In his 2012 book “Evangelical Catholicism,” George Weigel wrote something similar: “Lukewarm Catholicism has no future; submitting to the transforming fire of the Holy Spirit is no longer optional.”

Father Thomas Berg writes in the just-released “Hurting in the Church: A Way Forward for Wounded Catholics” that we need to “whip up our own little ‘revolution of tenderness in our corner of the Church.’” We can do it, he writes, by examining our consciences. “We can listen to the Holy Spirit, who will inspire us with out-of-the box ways of loving our neighbor. It might feel odd. It might get us way out of our comfort zones. Things could get a little messy. That’s okay.
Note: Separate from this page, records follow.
-- ==== Sys2Proof/Machine/Step.lean ====
section
/-! DEFINITION. The step function: reset, one whole operation from an idle block, one clock cycle of a busy one. -/

namespace Sys2Proof.Machine

/-- The state once the host's next input has been taken. -/
def State.dropInput (s : State) : State := { s with inputs := s.inputs.tail }

/-- An idle block takes the word presented to it: a word that decodes runs, and an unlisted bare command word is refused
by name. -/
def runWord (w : InWord) (s : State) : Host.Outcome State Fault Refusal :=
  match decode w with
  | .ok i => exec i s.dropInput
  | .error (.unlistedCommand c) => .refused (.unlistedCommand c)

/-- An idle block with what the host does: nothing, now or for a cycle (it waits, 60_exceptions.md rule R159), a word, an
operation word for the clock level, whose accepting edge is one cycle (10_state.md rule R30), or a reset. -/
def idleStep (s : State) : Host.Outcome State Fault Refusal :=
  match s.inputs with
  | [] => .next s
  | .pass :: _ => .next s.dropInput
  | .rst :: _ => .next (resetEdge s.dropInput)
  | .word w :: _ => runWord w s
  | .edge _ :: _ => whenTimed s (.next (clock s))

/-- A busy block: a reset abandons the operation, in whatever cycle it comes (70_reset_and_hazards.md rule R172); otherwise
a cycle passes, and a presented word is held, not accepted (10_state.md rule R30). -/
def busyStep (s : State) : Host.Outcome State Fault Refusal :=
  match s.inputs with
  | .rst :: _ => .next (resetEdge s.dropInput)
  | .pass :: _ => clockStep s.dropInput
  | _ => clockStep s

/-- One step. A configuration that breaks 00_scope.md rule R8 is refused before any other rule is used. A word presented
to an idle block runs as one atomic transition (40_serial_register_interface.md rule R99); an operation word presented for
the clock level is accepted by one rising edge of `clk`, and in the middle of an operation a step is one rising edge (log
entry 5). -/
def step (s : State) : Host.Outcome State Fault Refusal :=
  if s.cfg.Valid then (if s.Idle then idleStep s else busyStep s) else .refused .badConfiguration

/-- `s` with an instruction's word presented to an idle block, so that the next step takes it (log entry 6). A number that
is no word of the format presents nothing. -/
def State.withFetchWord (s : State) (nbits w : Nat) : State :=
  match tableWord nbits w with
  | some x => { s with inputs := .word x :: s.inputs, seq := ⟨.idle, 0⟩ }
  | none => s

end Sys2Proof.Machine
end

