-- ==== Sys2Proof/Tests/Slice0.lean ====
section
/-! SUPPORT. The model's own tests: expected values are those of spec/95_test_vectors.md or of a rule's own example; and
for every obligation with hypotheses a witness that meets them together. -/

namespace Sys2Proof.Tests

open Sys2Proof Sys2Proof.Machine

/-! ## Configurations (00_scope.md rule R8): one ill-formed term for each check -/

theorem test_standard_valid : Config.standard.Valid := by decide
theorem test_standard_timed : Config.standard.Timed := by decide
theorem test_standard_params :
    Config.standard.k = 12 ∧ Config.standard.res = 4096 ∧ Config.standard.cycle = 585 ∧ Config.standard.nCs = 2 := by decide
theorem test_shift_16_refused : ¬ ({ Config.standard with shift := 16 } : Config).Valid := by decide
theorem test_w_below_k_refused : ¬ ({ Config.standard with w := 11 } : Config).Valid := by decide
theorem test_pp_zero_refused : ¬ ({ Config.standard with pp := 0 } : Config).Valid := by decide
theorem test_pp_above_res_refused : ¬ ({ Config.standard with pp := 4097 } : Config).Valid := by decide
theorem test_nhalf_zero_untimed : ¬ ({ Config.standard with nHalf := 0 } : Config).Timed := by decide
theorem test_nidle_zero_untimed : ¬ ({ Config.standard with nIdle := 0 } : Config).Timed := by decide
theorem test_long_half_untimed : ¬ ({ Config.standard with nHalf := 2 ^ 32 + 1 } : Config).Timed := by decide
theorem test_long_idle_untimed : ¬ ({ Config.standard with nIdle := 2 ^ 32 } : Config).Timed := by decide
/-- Rule R28: 100 ms does not fit in `DLY` from about 42.9 GHz on. -/
theorem test_fast_clock_untimed : ¬ ({ Config.standard with fClk := 43000000000 } : Config).Timed := by decide
theorem test_long_cs_untimed : ¬ ({ Config.standard with tCs := 3000000000000 } : Config).Timed := by decide
theorem test_long_cfg_untimed : ¬ ({ Config.standard with tCfg := 3000000000000 } : Config).Timed := by decide

/-! ## Decoding: words written out from rules R71, R72, R74 (vectors V1 to V12, S9) -/

theorem test_decode_rdreg : decodeTableWord 24 0b0000000000000000000 = some (.rdreg 0x0000#16) := by decide
theorem test_decode_wrreg : decodeTableWord 24 0b0000100011111001110 = some (.rdreg 0x47CE#16) := by decide
theorem test_decode_config : decodeTableWord 24 0b0010000000000000000 = some (.config 0x0000#16) := by decide
theorem test_decode_config_junk : decodeTableWord 24 0x1BEEF = some (.config 0xBEEF#16) := by decide
theorem test_decode_sample : decodeTableWord 24 0b0100000000000000000 = some (.sample 0x0000#16) := by decide
theorem test_decode_mech : decodeTableWord 24 0b0110000000000000000 = some (.mech 0x0000#16) := by decide
theorem test_decode_elec : decodeTableWord 24 0b1001111111111111111 = some (.elec 0xFFFF#16) := by decide
theorem test_decode_zero : decodeTableWord 24 0b1010000000000000000 = some (.zero 0x0000#16) := by decide
theorem test_decode_reserved6 : decodeTableWord 24 0b1100000000000000000 = some (.reserved6 0x0000#16) := by decide
theorem test_decode_reserved7 : decodeTableWord 24 0b1111010101111001101 = some (.reserved7 0xABCD#16) := by decide
theorem test_decode_io : decodeTableWord 16 0b0100011111001110 = some .cmdIoCurrentConfig := by decide
theorem test_decode_polarity : decodeTableWord 16 0b0100010100101111 = some .cmdPolarityZeroLow := by decide
theorem test_decode_high : decodeTableWord 16 0b0100010011111111 = some .cmdZeroHigh := by decide
theorem test_decode_pulse : decodeTableWord 16 0b0100100001000000 = some .cmdZeroPulseWidth := by decide
theorem test_decode_read : decodeTableWord 16 0b0000000000000000 = some .cmdAngleRead := by decide
/-- Rule R77: an unlisted command word is no row. -/
theorem test_decode_unlisted : decodeTableWord 16 0xFFFF = none := by decide
theorem test_decode_too_wide : decodeTableWord 24 0x80000 = none := by decide

/-! ## One operation from a small state -/

/-- An idle block with tracker `(LAST_RAW, ACC, ZERO_OFFSET)`, one presented word and a device script. -/
def withTracker (lastRaw acc zeroOffset : Nat) (w : Nat) (script : List Word16) : State :=
  { (State.reset.withFetchWord 24 w) with
    lastRaw := lastRaw, acc := acc, zeroOffset := zeroOffset, script := script }

/-- The tracker and the delivered results after one step, `none` if the step stops. -/
def trackerAfter (s : State) : Option (Nat × Nat × Nat × List Word16) :=
  (nextState? (step s)).map fun t => (t.lastRaw, t.acc, t.zeroOffset, t.results)

/-- RXDATA, the link trace and the three flags after one step. -/
def linkAfter (s : State) : Option (Word16 × List LinkEvent × Bool × Bool × Bool) :=
  (nextState? (step s)).map fun t => (t.rxdata, t.trace, t.configured, t.zeroed, t.illop)

/-- F1. -/
theorem test_rdreg_f1 :
    linkAfter (withTracker 0 0 0 0x00000 [0x0C85#16]) =
      some (0x0C85#16, [.frm 0x0000#16 0x0C85#16], false, false, false) := by decide
/-- F2. -/
theorem test_rdreg_f2 : trackerAfter (withTracker 0 0 0 0x047CE [0xFFFF#16]) = some (0, 0, 0, [0xFFFF#16]) := by decide
/-- F3. -/
theorem test_config_f3 :
    linkAfter (withTracker 0 0 0 0x10000 [0x1111#16, 0x2222#16, 0x3333#16, 0x4444#16, 0x0C80#16]) =
      some (0x0C80#16,
        [.dly 100000000, .frm 0x47CE#16 0x1111#16, .dly 1000000, .frm 0x452F#16 0x2222#16, .dly 1000000,
          .frm 0x44FF#16 0x3333#16, .dly 1000000, .frm 0x4840#16 0x4444#16, .dly 1000000, .frm 0x0000#16 0x0C80#16],
        true, false, false) := by decide
theorem test_config_tracker_still :
    trackerAfter (withTracker 7 7 3 0x1BEEF [0x1111#16, 0x2222#16, 0x3333#16, 0x4444#16, 0x0C80#16]) =
      some (7, 7, 3, [0x0000#16]) := by decide
/-- T2: forward across the wrap. -/
theorem test_sample_t2 : trackerAfter (withTracker 4090 4090 0 0x20000 [0x0050#16]) = some (5, 4101, 0, [0x0005#16]) := by
  decide
/-- T14: ACC overflows upward. -/
theorem test_sample_t14 :
    trackerAfter (withTracker 4095 0x7FFFFFFF 0 0x20000 [0x0000#16]) = some (0, 0x80000000, 0, [0x0000#16]) := by decide
/-- M2: exactly half a revolution. -/
theorem test_mech_m2 : trackerAfter (withTracker 0 0 0 0x30000 [0x8000#16]) = some (2048, 0xFFFFF800, 0, [0x0800#16]) := by
  decide
/-- M3. -/
theorem test_mech_m3 :
    trackerAfter (withTracker 200 200 200 0x30000 [0x8C80#16]) = some (2248, 0xFFFFF8C8, 200, [0x0800#16]) := by decide
/-- M6. -/
theorem test_elec_m6 : trackerAfter (withTracker 0 0 0 0x40000 [0x2480#16]) = some (584, 584, 0, [0x0FF8#16]) := by decide
/-- M5. -/
theorem test_elec_m5 : trackerAfter (withTracker 200 200 200 0x40000 [0x3110#16]) = some (785, 785, 200, [0x0000#16]) := by
  decide
/-- Z4: samples were taken before ZERO. -/
theorem test_zero_z4 :
    trackerAfter (withTracker 1000 1000 0 0x50000 [0x0C80#16]) = some (200, 0xFFFFFCE0, 3296, [0x0CE0#16]) := by decide
/-- Z6: half a revolution from the last sample. -/
theorem test_zero_z6 :
    trackerAfter (withTracker 0 5 77 0x50000 [0x8000#16]) = some (2048, 0xFFFFF800, 2048, [0x0800#16]) := by decide
/-- G1. -/
theorem test_reserved6_g1 :
    linkAfter (withTracker 0 0 0 0x60000 [0x0050#16]) = some (0x0000#16, [], false, false, true) := by decide
/-- P5. -/
theorem test_reserved7_p5 : trackerAfter (withTracker 0 0 0 0x7ABCD [0x0050#16]) = some (0, 0, 0, [0x0000#16]) := by decide
/-- A different `SHIFT` (section 5): with `SHIFT = 2` the word `0x0C85` gives raw 801. -/
theorem test_raw_shift2 : rawOf { Config.standard with shift := 2 } 0x0C85#16 = 801 := by decide
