-- ==== Sys2Proof/Decode.lean ====
section
/-!
DEFINITION. The decoder, total on any bytes (30_encoding.md R80), and after it the encoder and an
instruction's length (R78), written from the same tables of 30_encoding.md.
-/

namespace Sys2Proof

/-- Why the decoder refuses bytes that are, but for their prefixes or `vvvv`, a form in scope. -/
inductive DecodeRefusal where
  /-- A repeated prefix, or two prefixes of one group (R62, U4). -/
  | repeatedPrefix
  /-- F2H or F3H before a legacy form (R62, U3). -/
  | repBeforeLegacy
  /-- `vvvv` = 0111b in 32-bit mode (R77, U6, D23). -/
  | vvvv0111
  deriving DecidableEq, Repr

/-- What the decoder makes of a byte string: an instruction and the bytes after it, a refusal, or no form in
scope. Bytes that R80 answers with `UD` are an instruction here, whose meaning raises `#UD`; `decodeAnswer`
is R80's own four answers. -/
inductive Decoded where
  | insn (i : Instr) (rest : List Byte)
  | refused (r : DecodeRefusal)
  | notInScope
  deriving DecidableEq, Repr

/-! ## Fields and helpers -/

/-- A register number from its extension bit and its three bits (R67). -/
def regNum (ext : Bool) (bits : BitVec 3) : RegNum := BitVec.ofBool ext ++ bits

/-- `ModRM.mod` or `SIB.scale`, bits 7:6 (R67, R72). -/
def field76 (b : Byte) : BitVec 2 := b.extractLsb' 6 2

/-- `ModRM.reg` or `SIB.index`, bits 5:3 (R67, R72). -/
def field53 (b : Byte) : BitVec 3 := b.extractLsb' 3 3

/-- `ModRM.r/m` or `SIB.base`, bits 2:0 (R67, R72). -/
def field20 (b : Byte) : BitVec 3 := b.extractLsb' 0 3

/-- A `ModRM` or `SIB` byte from its fields (R67, R72). -/
def byteOfFields (f76 : BitVec 2) (f53 f20 : BitVec 3) : Byte := f76 ++ f53 ++ f20

/-! ## Prefixes -/

/-- One prefix byte (R62, R63). -/
inductive PrefixByte where
  | group1 (g : Group1)
  | seg (s : SegReg)
  | opSize
  | addrSize
  /-- A REX byte, with its bits `W R X B`. -/
  | rex (wrxb : BitVec 4)
  deriving DecidableEq, Repr

/-- The segment register an override byte names (R62). -/
def segOfByte (b : Byte) : Option SegReg :=
  if b = 0x26#8 then some .es
  else if b = 0x2E#8 then some .cs
  else if b = 0x36#8 then some .ss
  else if b = 0x3E#8 then some .ds
  else if b = 0x64#8 then some .fs
  else if b = 0x65#8 then some .gs
  else none

/-- The prefix a byte is, if it is one: 40H to 4FH are REX bytes in 64-bit mode only (R61, R62, R63). -/
def prefixOfByte (m : Mode) (b : Byte) : Option PrefixByte :=
  if b = 0xF0#8 then some (.group1 .lock)
  else if b = 0xF2#8 then some (.group1 .repne)
  else if b = 0xF3#8 then some (.group1 .rep)
  else if b = 0x66#8 then some .opSize
  else if b = 0x67#8 then some .addrSize
  else if m = .mode64 ∧ b.extractLsb' 4 4 = 4#4 then some (.rex (b.extractLsb' 0 4))
  else (segOfByte b).map .seg

/-- The prefixes read so far. -/
structure PrefixScan where
  group1 : Option Group1 := none
  seg : Option SegReg := none
  opSize : Bool := false
  addrSize : Bool := false
  /-- The bits of the REX byte read, if any. -/
  rex : Option (BitVec 4) := none
  /-- The byte read last was the REX byte (R61). -/
  rexLast : Bool := false
  /-- A prefix was repeated, or a second one of its group came (R62). -/
  dup : Bool := false
  deriving DecidableEq, Repr

/-- One more prefix. -/
def scanOne (a : PrefixScan) : PrefixByte → PrefixScan
  | .group1 g => { a with group1 := some g, rexLast := false, dup := a.dup || a.group1.isSome }
  | .seg s => { a with seg := some s, rexLast := false, dup := a.dup || a.seg.isSome }
  | .opSize => { a with opSize := true, rexLast := false, dup := a.dup || a.opSize }
  | .addrSize => { a with addrSize := true, rexLast := false, dup := a.dup || a.addrSize }
  | .rex b => { a with rex := some b, rexLast := true, dup := a.dup || a.rex.isSome }

/-- Read prefixes until a byte that is none (R78). -/
def scanPrefixes (m : Mode) (a : PrefixScan) : List Byte → PrefixScan × List Byte
  | [] => (a, [])
  | b :: bs =>
    match prefixOfByte m b with
    | some p => scanPrefixes m (scanOne a p) bs
    | none => (a, b :: bs)

/-- What became of the REX byte of a legacy form (R61). -/
def PrefixScan.rexUse (a : PrefixScan) : RexUse :=
  if a.rex.isNone then .absent else if a.rexLast then .effective else .ignored

/-- The bits `W R X B` in force for a legacy form: zero without an effective REX byte (R61, R63). -/
def PrefixScan.rexBits (a : PrefixScan) : BitVec 4 :=
  if a.rexLast then a.rex.getD 0#4 else 0#4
That’s what happens when — lead by the Spirit — we push the outer limits of self-giving.” The Holy Spirit, Father Berg writes, “can make our charity visceral. He can lead us to commit extreme acts of agape love.”

We need to be for real as Catholic Christians. Leading with love and unmistakably so. We’ll still be human but in surrender God will use us for his merciful glorious purposes. In all his gestures that seem to make people take a second look at the Church, Pope Francis seems to be begging: Love, already! Love alone can lead us to who we’re truly made to be! Let the Lord, who is Love, guide today and every day.